What you are asked to do
For this exercise, reproduce the entries below exactly, but only from the line containing "(.vmovapdEvex256Store pre e" through the line containing "u → t.v = u.v", both included.

=-=-=-=-=

/-- VMOVAPD, VEX.128 and VEX.256 load (R141, R143): with its 16 or 32 bytes accessible it completes; the low bits
of the destination are the bytes, every higher bit of it is 0, and all other state but the pc is as before. -/
def Obligations.VexLoad : Prop :=
  ∀ (pre : List Prefix) (v : Vex2) (w : Vex3) (reg : BitVec 3) (m : MemOperand) (s : State) (i : Instr)
    (d : BitVec 5) (kl : Nat),
    (i = .vmovapdVex128LoadC5 pre v reg (.mem m) ∧ kl = 2 ∧ d = 0#1 ++ BitVec.ofBool v.r ++ reg) ∨
    (i = .vmovapdVex256LoadC5 pre v reg (.mem m) ∧ kl = 4 ∧ d = 0#1 ++ BitVec.ofBool v.r ++ reg) ∨
    (i = .vmovapdVex128LoadC4 pre w reg (.mem m) ∧ kl = 2 ∧ d = 0#1 ++ BitVec.ofBool w.r ++ reg) ∨
    (i = .vmovapdVex256LoadC4 pre w reg (.mem m) ∧ kl = 4 ∧ d = 0#1 ++ BitVec.ofBool w.r ++ reg) →
    Ready i s → Accessible .read (operandAddr i m s) (8 * kl) allBytes s →
    CompletesWritingReg i s d fun j => if j < kl then quadAt s.mem (operandAddr i m s) j else 0#64

/-- VMOVAPD, VEX.128 and VEX.256 store (R142, R144): with its 16 or 32 bytes accessible it completes; they become
the low bits of the source, and no other byte, no register and no other state but the pc changes. -/
def Obligations.VexStore : Prop :=
  ∀ (pre : List Prefix) (v : Vex2) (w : Vex3) (reg : BitVec 3) (m : MemOperand) (s : State) (i : Instr)
    (r : BitVec 5) (n : Nat),
    (i = .vmovapdVex128StoreC5 pre v reg (.mem m) ∧ n = 16 ∧ r = 0#1 ++ BitVec.ofBool v.r ++ reg) ∨
    (i = .vmovapdVex256StoreC5 pre v reg (.mem m) ∧ n = 32 ∧ r = 0#1 ++ BitVec.ofBool v.r ++ reg) ∨
    (i = .vmovapdVex128StoreC4 pre w reg (.mem m) ∧ n = 16 ∧ r = 0#1 ++ BitVec.ofBool w.r ++ reg) ∨
    (i = .vmovapdVex256StoreC4 pre w reg (.mem m) ∧ n = 32 ∧ r = 0#1 ++ BitVec.ofBool w.r ++ reg) →
    Ready i s → Memory.wf s.mem = true → Accessible .write (operandAddr i m s) n allBytes s →
    CompletesWritingMem i s (operandAddr i m s) n allBytes (s.readV r)

/-- The two- and the three-byte VEX prefix with X = B = 0 are the same instruction one byte apart, whatever W is,
for every operand that is not RIP-relative (R95). -/
def Obligations.TwoAndThreeByteVexAgree : Prop :=
  ∀ (pre : List Prefix) (r w : Bool) (vvvv : BitVec 4) (reg : BitVec 3) (rm : RM) (s t u : State) (i j : Instr),
    (∀ d, rm ≠ .mem (.rip d)) →
    (i, j) ∈ [(Instr.vmovapdVex128LoadC5 pre ⟨r, vvvv⟩ reg rm, Instr.vmovapdVex128LoadC4 pre ⟨r, false, false, w, vvvv⟩ reg rm),
      (.vmovapdVex128StoreC5 pre ⟨r, vvvv⟩ reg rm, .vmovapdVex128StoreC4 pre ⟨r, false, false, w, vvvv⟩ reg rm),
      (.vmovapdVex256LoadC5 pre ⟨r, vvvv⟩ reg rm, .vmovapdVex256LoadC4 pre ⟨r, false, false, w, vvvv⟩ reg rm),
      (.vmovapdVex256StoreC5 pre ⟨r, vvvv⟩ reg rm, .vmovapdVex256StoreC4 pre ⟨r, false, false, w, vvvv⟩ reg rm)] →
    exec i s = .next t → exec j s = .next u → u = { t with pc := t.pc + 1#64 }

/-! ### EVEX forms -/

/-- VMOVAPD, EVEX register copy, by either opcode, at each length (R151 to R158): it completes; an enabled element
of the destination is the source's, a masked-off one keeps its value under merging and is 0 under zeroing, every
bit above VL is 0 whatever the mask, and all other state but the pc is as before. -/
def Obligations.EvexRegisterCopy : Prop :=
  ∀ (pre : List Prefix) (e : Evex) (reg rm : BitVec 3) (s : State) (i : Instr) (d src : BitVec 5) (kl : Nat),
    ((i = .vmovapdEvex128Load pre e reg (.reg rm) ∧ kl = 2 ∨ i = .vmovapdEvex256Load pre e reg (.reg rm) ∧ kl = 4 ∨
        i = .vmovapdEvex512Load pre e reg (.reg rm) ∧ kl = 8) ∧
      d = BitVec.ofBool e.rHi ++ BitVec.ofBool e.r ++ reg ∧ src = BitVec.ofBool e.x ++ BitVec.ofBool e.b ++ rm) ∨
    ((i = .vmovapdEvex128Store pre e reg (.reg rm) ∧ kl = 2 ∨ i = .vmovapdEvex256Store pre e reg (.reg rm) ∧ kl = 4 ∨
        i = .vmovapdEvex512Store pre e reg (.reg rm) ∧ kl = 8) ∧
      src = BitVec.ofBool e.rHi ++ BitVec.ofBool e.r ++ reg ∧ d = BitVec.ofBool e.x ++ BitVec.ofBool e.b ++ rm) →
    Ready i s →
    CompletesWritingReg i s d fun j =>
      if j < kl then
        (if evexMask e s j then lane (s.readV src) j else if e.z then 0#64 else lane (s.readV d) j)
      else 0#64

/-- VMOVAPD, EVEX load, at each length (R152 to R155, R160): with the operand aligned and its enabled bytes
accessible it completes; an enabled element of the destination is its 8 bytes, a masked-off one keeps its value or
is 0, every bit above VL is 0, and all other state but the pc is as before. -/
def Obligations.EvexLoad : Prop :=
  ∀ (pre : List Prefix) (e : Evex) (reg : BitVec 3) (m : MemOperand) (s : State) (i : Instr) (d : BitVec 5)
    (kl : Nat),
    (i = .vmovapdEvex128Load pre e reg (.mem m) ∧ kl = 2 ∨ i = .vmovapdEvex256Load pre e reg (.mem m) ∧ kl = 4 ∨
      i = .vmovapdEvex512Load pre e reg (.mem m) ∧ kl = 8) →
    d = BitVec.ofBool e.rHi ++ BitVec.ofBool e.r ++ reg →
    Ready i s → Accessible .read (operandAddr i m s) (8 * kl) (fun t => evexMask e s (t / 8)) s →
    CompletesWritingReg i s d fun j =>
      if j < kl then
        (if evexMask e s j then quadAt s.mem (operandAddr i m s) j else if e.z then 0#64 else lane (s.readV d) j)
      else 0#64

/-- VMOVAPD, EVEX store, at each length (R156 to R159): with the operand aligned and its enabled bytes accessible
it completes; the bytes of the enabled elements become the source's, and no other byte, no register and no other
state but the pc changes. With z = 1 it raises #UD. -/
def Obligations.EvexStore : Prop :=
  ∀ (pre : List Prefix) (e : Evex) (reg : BitVec 3) (m : MemOperand) (s : State) (i : Instr) (n : Nat),
    (i = .vmovapdEvex128Store pre e reg (.mem m) ∧ n = 16 ∨ i = .vmovapdEvex256Store pre e reg (.mem m) ∧ n = 32 ∨
      i = .vmovapdEvex512Store pre e reg (.mem m) ∧ n = 64) →
    (Ready i s → Memory.wf s.mem = true →
      Accessible .write (operandAddr i m s) n (fun t => evexMask e s (t / 8)) s →
      CompletesWritingMem i s (operandAddr i m s) n (fun t => evexMask e s (t / 8))
        (s.readV (BitVec.ofBool e.rHi ++ BitVec.ofBool e.r ++ reg))) ∧
    (Admitted i s → e.z = true → exec i s = .fault (.ud s.pc))

/-- Without a writemask an EVEX.128 or EVEX.256 register copy of registers 0 to 15 leaves the same vector registers
as the VEX form of the same length (R124, R153). -/
def Obligations.UnmaskedEvexMatchesVex : Prop :=
  ∀ (pre : List Prefix) (e : Evex) (w : Bool) (vvvv : BitVec 4) (reg rm : BitVec 3) (s t u : State) (i j : Instr),
    e.aaa = 0#3 → e.rHi = false → e.x = false →
    (i, j) ∈ [(Instr.vmovapdEvex128Load pre e reg (.reg rm), Instr.vmovapdVex128LoadC4 pre ⟨e.r, false, e.b, w, vvvv⟩ reg (.reg rm)),
      (.vmovapdEvex256Load pre e reg (.reg rm), .vmovapdVex256LoadC4 pre ⟨e.r, false, e.b, w, vvvv⟩ reg (.reg rm)),
      (.vmovapdEvex128Store pre e reg (.reg rm), .vmovapdVex128StoreC4 pre ⟨e.r, false, e.b, w, vvvv⟩ reg (.reg rm)),
      (.vmovapdEvex256Store pre e reg (.reg rm), .vmovapdVex256StoreC4 pre ⟨e.r, false, e.b, w, vvvv⟩ reg (.reg rm))] →
    exec i s = .next t → exec j s = .next u → t.v = u.v

/-- A load reads only the enabled bytes of its operand: memory that agrees on them gives the same registers and pc,
whatever the other bytes are (R54, R160). -/
def Obligations.LoadsReadOnlyEnabledBytes : Prop :=
  ∀ (i : Instr) (m : MemOperand) (s t : State) (mem' : Memory), loadForm i = true → rmOperand i = .mem m →
    (∀ u, u < operandBytes i → enabledByte i s u = true →
      readAt mem' (operandAddr i m s) u = readAt s.mem (operandAddr i m s) u) →
    exec i s = .next t → exec i { s with mem := mem' } = .next { t with mem := mem' }

/-- A register copy has two spellings, one per opcode, with ModRM.reg and ModRM.rm (and the class's extension bits)
exchanged: they do the same, stops included (R124). In the two-byte VEX class R is 0, since a register number above 7
in ModRM.rm needs the three-byte prefix (R92). -/
def Obligations.BothOpcodesCopyAlike : Prop :=
  ∀ (pre : List Prefix) (x : Rex) (w : Vex3) (e : Evex) (vvvv : BitVec 4) (reg rm : BitVec 3) (s : State),
    exec (.movapdLoad pre reg (.reg rm)) s = exec (.movapdStore pre rm (.reg reg)) s ∧
    exec (.movapdLoadRex pre x reg (.reg rm)) s =
      exec (.movapdStoreRex pre ⟨x.w, x.b, x.x, x.r⟩ rm (.reg reg)) s ∧
    exec (.vmovapdVex128LoadC5 pre ⟨false, vvvv⟩ reg (.reg rm)) s =
      exec (.vmovapdVex128StoreC5 pre ⟨false, vvvv⟩ rm (.reg reg)) s ∧
    exec (.vmovapdVex256LoadC5 pre ⟨false, vvvv⟩ reg (.reg rm)) s =
      exec (.vmovapdVex256StoreC5 pre ⟨false, vvvv⟩ rm (.reg reg)) s ∧
    exec (.vmovapdVex128LoadC4 pre w reg (.reg rm)) s =
      exec (.vmovapdVex128StoreC4 pre ⟨w.b, w.x, w.r, w.w, w.vvvv⟩ rm (.reg reg)) s ∧
    exec (.vmovapdVex256LoadC4 pre w reg (.reg rm)) s =
      exec (.vmovapdVex256StoreC4 pre ⟨w.b, w.x, w.r, w.w, w.vvvv⟩ rm (.reg reg)) s ∧
    exec (.vmovapdEvex128Load pre e reg (.reg rm)) s =
      exec (.vmovapdEvex128Store pre { e with r := e.b, rHi := e.x, b := e.r, x := e.rHi } rm (.reg reg)) s ∧
    exec (.vmovapdEvex256Load pre e reg (.reg rm)) s =
      exec (.vmovapdEvex256Store pre { e with r := e.b, rHi := e.x, b := e.r, x := e.rHi } rm (.reg reg)) s ∧
    exec (.vmovapdEvex512Load pre e reg (.reg rm)) s =
      exec (.vmovapdEvex512Store pre { e with r := e.b, rHi := e.x, b := e.r, x := e.rHi } rm (.reg reg)) s

/-! ### Addresses -/

/-- The linear address of every addressing form, with no address-size prefix (R108 to R112): the segment base under
FS or GS, else 0, plus RIP of the next instruction and disp32, or base, index times scale and displacement; disp8
scaled by the operand's size in the EVEX class only. B and X, the high bits of the base's and the index's numbers, are
those of REX, VEX or EVEX, 0 where there are none (R83, R91, R92, R101). -/
def Obligations.AddressOfEachForm : Prop :=
  ∀ (i : Instr) (s : State) (rm ix : BitVec 3) (sc : BitVec 2) (d8 : BitVec 8) (d32 : BitVec 32) (seg : Word),
    .addrSize ∉ prefixesOf i →
    (.seg .fs ∈ prefixesOf i ∧ seg = s.fsBase) ∨
      (.seg .fs ∉ prefixesOf i ∧ .seg .gs ∈ prefixesOf i ∧ seg = s.gsBase) ∨
      (.seg .fs ∉ prefixesOf i ∧ .seg .gs ∉ prefixesOf i ∧ seg = 0#64) →
    let base := s.readX (BitVec.ofBool (baseExt i) ++ rm)
    let index := if BitVec.ofBool (indexExt i) ++ ix = 4#4 then 0#64
      else s.readX (BitVec.ofBool (indexExt i) ++ ix) * BitVec.ofNat 64 (2 ^ sc.toNat)
    let disp8 := if narrowForm i then d8.signExtend 64 else d8.signExtend 64 * BitVec.ofNat 64 (operandBytes i)
    operandAddr i (.rip d32) s = seg + (s.pc + BitVec.ofNat 64 (encode i).length + d32.signExtend 64) ∧
    operandAddr i (.base rm .none) s = seg + base ∧
    operandAddr i (.base rm (.d8 d8)) s = seg + (base + disp8) ∧
    operandAddr i (.base rm (.d32 d32)) s = seg + (base + d32.signExtend 64) ∧
    operandAddr i (.sib sc ix rm .none) s = seg + (base + index) ∧
    operandAddr i (.sib sc ix rm (.d8 d8)) s = seg + (base + index + disp8) ∧
    operandAddr i (.sib sc ix rm (.d32 d32)) s = seg + (base + index + d32.signExtend 64) ∧
    operandAddr i (.sibNoBase sc ix d32) s = seg + (index + d32.signExtend 64)

/-- Under 67h the effective address is the one formed from the low 32 bits of the base and index registers modulo
2^32, zero-extended, and the segment base, FS_BASE or GS_BASE under their override and else 0, is added in 64 bits
(R119). -/
def Obligations.AddressSizePrefixUsesLow32Bits : Prop :=
  ∀ (i : Instr) (s : State) (rm ix : BitVec 3) (sc : BitVec 2) (d : Disp) (d32 : BitVec 32) (seg : Word),
    .addrSize ∈ prefixesOf i →
    (.seg .fs ∈ prefixesOf i ∧ seg = s.fsBase) ∨
      (.seg .fs ∉ prefixesOf i ∧ .seg .gs ∈ prefixesOf i ∧ seg = s.gsBase) ∨
      (.seg .fs ∉ prefixesOf i ∧ .seg .gs ∉ prefixesOf i ∧ seg = 0#64) →
    let base := (s.readX (BitVec.ofBool (baseExt i) ++ rm)).setWidth 32
    let index := if BitVec.ofBool (indexExt i) ++ ix = 4#4 then 0#32
      else (s.readX (BitVec.ofBool (indexExt i) ++ ix)).setWidth 32 * BitVec.ofNat 32 (2 ^ sc.toNat)
    let disp : BitVec 32 := match d with
      | .none => 0#32
      | .d8 v => if narrowForm i then v.signExtend 32 else v.signExtend 32 * BitVec.ofNat 32 (operandBytes i)
      | .d32 v => v
    let next := (s.pc + BitVec.ofNat 64 (encode i).length).setWidth 32
    operandAddr i (.rip d32) s = seg + (next + d32).setWidth 64 ∧
    operandAddr i (.base rm d) s = seg + (base + disp).setWidth 64 ∧
    operandAddr i (.sib sc ix rm d) s = seg + (base + index + disp).setWidth 64 ∧
    operandAddr i (.sibNoBase sc ix d32) s = seg + (index + d32).setWidth 64

/-! ### Memory -/

/-- Memory read after a write of 16, 32 or 64 bytes, little-endian: the byte at `addr + t` becomes bits 8t+7 to 8t of
the value, a read of the same operand gives those bits back in the same places and 0 above them, every other byte is
as before, and the canonical form is kept (R52, R53, R55). -/
def Obligations.MemoryReadAfterWrite : Prop :=
  ∀ (m : Memory) (addr : Word) (val : Vec) (n : Nat), n = 16 ∨ n = 32 ∨ n = 64 → Memory.wf m = true →
    Memory.wf (memWrite m addr n val) = true ∧
    (∀ t, t < n → Memory.read (memWrite m addr n val) (addr + BitVec.ofNat 64 t).toNat = val.extractLsb' (8 * t) 8) ∧
    (∀ t, t < n → byteOf (memRead (memWrite m addr n val) addr n) t = byteOf val t) ∧
    (∀ t, n ≤ t → t < 64 → byteOf (memRead (memWrite m addr n val) addr n) t = 0#8) ∧
    ∀ a : Nat, (∀ t, t < n → a ≠ (byteAddr addr t).toNat) →
      Memory.read (memWrite m addr n val) a = Memory.read m a

/-- A 32-byte read of two adjacent 16-byte stores sees the first in bits 127:0 and the second in bits 255:128
(R56). -/
def Obligations.AdjacentStoresReadTogether : Prop :=
  ∀ (m : Memory) (addr : Word) (a b : Vec), Memory.wf m = true →
    (memRead (memWrite (memWrite m addr 16 a) (addr + 16#64) 16 b) addr 32).extractLsb' 0 128 = a.extractLsb' 0 128 ∧
    (memRead (memWrite (memWrite m addr 16 a) (addr + 16#64) 16 b) addr 32).extractLsb' 128 128 = b.extractLsb' 0 128

/-- A load right after a store returns the stored bytes (R68, R204), for every storing form, every loading form and
every overlap of their operands: each byte the load reads is the stored byte, where the store wrote that address, and
the byte of memory before the store elsewhere. The register the store reads and the register the load writes are those
ModRM.reg names. -/
def Obligations.LoadSeesEarlierStore : Prop :=
  ∀ (i j : Instr) (m m' : MemOperand) (s t u : State), Memory.wf s.mem = true →
    operandAccess i = .write → rmOperand i = .mem m → loadForm j = true → rmOperand j = .mem m' →
    exec i s = .next t → exec j t = .next u →
    ∀ p, p < operandBytes j → enabledByte j t p = true →
      (∀ q, q < operandBytes i → enabledByte i s q = true →
        byteAddr (operandAddr j m' t) p = byteAddr (operandAddr i m s) q →
        byteOf (u.readV (regOperand j)) p = byteOf (s.readV (regOperand i)) q) ∧
      ((∀ q, q < operandBytes i → enabledByte i s q = true →
          byteAddr (operandAddr j m' t) p ≠ byteAddr (operandAddr i m s) q) →
        byteOf (u.readV (regOperand j)) p = readAt s.mem (operandAddr j m' t) p)

/-! ### The whole machine -/

/-- The state after reset meets the invariant; its values are the model's choice (log 2 to 5). -/
def Obligations.ResetMeetsInvariant : Prop := State.reset.Inv

/-- Every step keeps the invariant: memory canonical, the configuration consistent, the pc canonical, nothing in
the bits and registers that do not exist (R7, R20, R24, R26, R39). -/
def Obligations.StepKeepsInvariant : Prop :=
  ∀ s t : State, s.Inv → step s = .next t → t.Inv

=-=-=-=-=

The completed task
      (.vmovapdEvex256Store pre e reg (.reg rm), .vmovapdVex256StoreC4 pre ⟨e.r, false, e.b, w, vvvv⟩ reg (.reg rm))] →
    exec i s = .next t → exec j s = .next u → t.v = u.v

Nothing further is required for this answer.